Нет третьего этажа! И тем более того ответвления от коридора, полного всегда людей, в кабинет 1-го секретаря обкома, к Кирову. Третий этаж начисто исключался из планов — из-за обилия людей, да и там, легко догадаться и заприметить, постоянно два или три сотрудника НКВД. Николаев, готовый к Большому Делу, жаждущий славы, вовсе не хотел этой славы при жизни. только после, люди вообще внушали ему страх, они 14 ноября, на перроне московского вокзала окружившие сошедшего с поезда Кирова, испугали Николаев, который потом оправдывался в дневнике: много народу было, Кирова заслоняли!..

Итак, план выработан, наган отстрелян, патроны запасливо куплены давно, оружие можно беспрепятственно пронести с собой куда угодно, поскольку был случай, Николаева при попытке передать письмо Кирову задержали, обыскали, наган либо не нашли, либо не обратили на него внимания и потому задержанного отпустили с миром: много людей хотели припасть к стопам властителя Ленинграда, а что человек с наганом — так коммунистам можно, это же проверенные партией люди. (3 или 4 декабря на стенах и фонарных столбах расклеили объявления: всем сдать оружие!)

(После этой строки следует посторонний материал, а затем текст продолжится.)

theorem witness_RotatingTestAndClockLoss (h : Obligations.RotatingTestAndClockLoss) :
    runs (.rotatingTestStart 86400000000000) testDue ∧ runs (.rotatingTestStart 86400000000000) passedOver ∧
    runs (.testStepEnd .l1 ⟨true, [], trips⟩) (underTest 3) ∧ runs (.testStepEnd .l1 ⟨true, [], trips⟩) (underTest 7) ∧
    runs (.testStepEnd .l1 ⟨false, [], trips⟩) (underTest 3) ∧
    runs (.testStepEnd .l1 ⟨true, [⟨0, 0, 0, 0, 0, 0⟩], trips⟩) (underTest 6) ∧
    runs (.rotatingTestTimeout 120000000000) (underTest 3) ∧
    runs (.deferTest 1 86400000000000) (withSession op) ∧ runs (.pllLockLoss .l1) op :=
  have t := fun n r => (h (underTest n) .l1 120000000000 0 0 r).2.2.1 rfl rfl rfl
  have good : TestReading := ⟨true, [], trips⟩
  ⟨ran' ((h testDue .l1 86400000000000 0 0 good).1 (by decide +kernel)),
   ran' ((h passedOver .l1 86400000000000 0 0 good).2.1 (by decide +kernel) rfl (by decide +kernel)),
   ran' ((t 3 ⟨true, [], trips⟩).1 (by decide +kernel) (by decide)),
   ran' ((t 7 ⟨true, [], trips⟩).2.1 (by decide +kernel) (by decide) (by decide +kernel) rfl
     (same_image _ (fun v => by cases v <;> rfl) _) (links_good _ rfl)),
   ran' ((t 3 ⟨false, [], trips⟩).2.2.1 (by decide +kernel)),
   ran' ((t 6 ⟨true, [⟨0, 0, 0, 0, 0, 0⟩], trips⟩).2.2.1 (by decide +kernel)),
   ran' ((t 3 good).2.2.2 (by decide)),
   ran' ((h (withSession op) .l1 0 1 86400000000000 good).2.2.2.1 (by decide +kernel) (by decide +kernel)),
   ran' ((h op .l1 0 0 0 good).2.2.2.2 (by decide +kernel) rfl rfl)⟩

/-! ## Pilot -/

/-- TEST with a Commissioner's session; a Pilot session with lane 1 in pass 1. -/
def inTest (decided : Bool) : State := { withSession (withLane .l1 (fun L => { L with phase := .pAgree, decided := decided }) op)
  with module := .test }
def pilot0 : Pilot :=
  { capturedCn := 8, breakpoints := [(0, 4, 0)], cores0 := ⟨{}, {}, {}, {}⟩, route0 := {}, sup0 := {} }
def replaying : State := { out1 .outTest (withLane .l1 (fun L => { L with code := [(4, 0x12 * 2 ^ 56 + 3 * 2 ^ 50 + 2 ^ 44 + 3 * 2 ^ 36 + 13)] })
  (tally .p1)) with module := .test, pilot := some pilot0 }
def withJournal (j : List JEntry) : State := replaying.updLane .l1 (fun L => { L with journal := j })

theorem replaying_issuing : issuing replaying .l1 .c0 .p1 :=
  ⟨by decide +kernel, Laws.context_tctx (by decide +kernel), by decide +kernel⟩

/-- What the instruction at index 4, BNOT P3 := P1, leaves. -/
def stepped : Lane × Core :=
  match (opOf (Tbl.get 0 replaying.lanes.l1.code 4)).2 (tctx replaying .l1 .c0 .p1) with
  | .ok r => r
  | .error _ => (replaying.lanes.l1, {})

/-- What the generated code leaves, and a write of 7 to V1. -/
def genned : Lane × Core := (replaying.lanes.l1, replaying.lanes.l1.cores.c0)
def poked : Lane × Core :=
  match pilotApply .p1 .c0 genned.1 genned.2 (.v 1) 7 with
  | .ok r => r
  | .error _ => genned

/-- The lane whose pre-image journal is full: a memory word takes no write. -/
def filled (j : List JEntry) : Lane × Core := ((withJournal j).lanes.l1, (withJournal j).lanes.l1.cores.c0)

theorem filled_pass1 (j : List JEntry) : (withJournal j).pilotPass1 = true := rfl

theorem filled_may (j : List JEntry) : (withJournal j).lanes.l1.mayPoke (.word (flatKey .l 0)) 7 = true := rfl

theorem filled_gen (j : List JEntry) : (withJournal j).lanes.l1.genTo .p1 .c0 none = .ok (filled j) := rfl

theorem many_len (n : Nat) :
    n ≤ ((List.replicate n (⟨.p1, flatKey .l 0, 0, 0, 0⟩ : JEntry)).filter (fun e => e.pass = .p1)).length := by
  simp

theorem filled_full (j : List JEntry) (h : 65536 ≤ (j.filter (fun e => e.pass = .p1)).length) :
    pilotApply .p1 .c0 (filled j).1 (filled j).2 (.word (flatKey .l 0)) 7 =
      .error ((filled j).1.wordFault .p1 0 (flatKey .l 0) .journal) :=
  if_pos (Nat.lt_succ_of_le h)

theorem witness_PilotSessionAndDebugger (h : Obligations.PilotSessionAndDebugger) :
    runs (.pilotOpen 0) (inTest true) ∧ runs (.pilotOpen 0) (inTest false) ∧ runs .pilotClose replaying ∧
    runs (.pilotBreakpointSet .c0 4 1) replaying ∧ runs .pilotRerun replaying ∧ runs (.pilotRead .c0 (.v 1)) replaying ∧
    runs (.pilotWrite .c0 (.v 1) 7) replaying ∧ runs (.pilotBreakpointHit .c0) replaying ∧
    runs (.pilotStep .c0) replaying ∧ runs (.pilotWrite .c0 (.word (flatKey .l 0)) 7)
      (withJournal (List.replicate 65536 ⟨.p1, flatKey .l 0, 0, 0, 0⟩)) :=
  have o := fun d => (h.1 (inTest d) 0 pilot0).1 (by cases d <;> decide +kernel) (by cases d <;> decide +kernel)
  have d := h.2 replaying .c0 pilot0 4 1 (.v 1) 7 stepped.1 stepped.2 genned poked { cause := .journal } rfl
  have w := (d.2.2 (by decide +kernel)).2.1 (by decide) (by decide +kernel) (by decide +kernel)
  ⟨ran' ((o true).1 (by decide +kernel)), ran' ((o false).2 (by decide +kernel)),
   ran' ((h.1 replaying 0 pilot0).2 rfl rfl rfl (by decide +kernel) rfl (by decide +kernel) rfl rfl),
   ran (d.1 (by decide)), ran d.2.1, ran (d.2.2 (by decide +kernel)).1,
   ran (w.1 (by decide +kernel)),
   ran ((d.2.2 (by decide +kernel)).2.2.1 (by decide +kernel)),
   ran' ((d.2.2 (by decide +kernel)).2.2.2 replaying_issuing (by decide +kernel) rfl),
   let j : List JEntry := List.replicate 65536 ⟨.p1, flatKey .l 0, 0, 0, 0⟩
   ran ((((h.2 (withJournal j) .c0 pilot0 4 1 (.word (flatKey .l 0)) 7 {} {} (filled j) (filled j)
     ((filled j).1.wordFault .p1 0 (flatKey .l 0) .journal) rfl).2.2 (filled_pass1 j)).2.1 (by decide) (filled_may j)
     (filled_gen j)).2 (filled_full j (many_len 65536)))⟩

end Sys2Proof.Tests
end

И в обрывочных дневниковых записях мольбы к себе: да соберись с духом, сделай это, соверши! Опасался: пробежать 200 метров не дадут, “палить” не позволят, подстрелят на ходу, на лету, — потому в портфеле сделан разрез, для удобства, чтоб не мешкать, открывая его, а просунуть туда руку и… (Ну чем не бомбист из брошюрки о народовольцах?)

Все готово для теракта, написано даже прощальное письмо с изобличением бездушных партбюрократов. Письмо, разумеется, предсмертное, но — обращенное, скорее, к самому себе, ибо убивать кого-либо, а тем более Кирова, Николаев не собирался! Только себя! Но обязательно на виду людей, при стечении народных масс! Чтоб они разнесли по всему миру весть о героическом поступке Леонида Николаева, для чего и прощальное письмо, и дневник, и подобранные — листочек к листочку, бумажка за бумажкой — все его заявления, прошения, просьбы помочь, взывания к совести. Ни один убийца не оставил столько следов и примет готовящегося преступления, как это сделал Леонид Николаев. И весь план предполагаемого убийства, все сокрушающие партию фразы — игры махонького человечечка в героя, в выразителя чаяний масс, и покажи эти планы воскресшему Савинкову — тот сплюнул бы, пожалуй, и преподал уцелевшим фанатикам своим жесткий совет: держитесь-ка вы подальше от этого психа, вредящего святому революционному делу…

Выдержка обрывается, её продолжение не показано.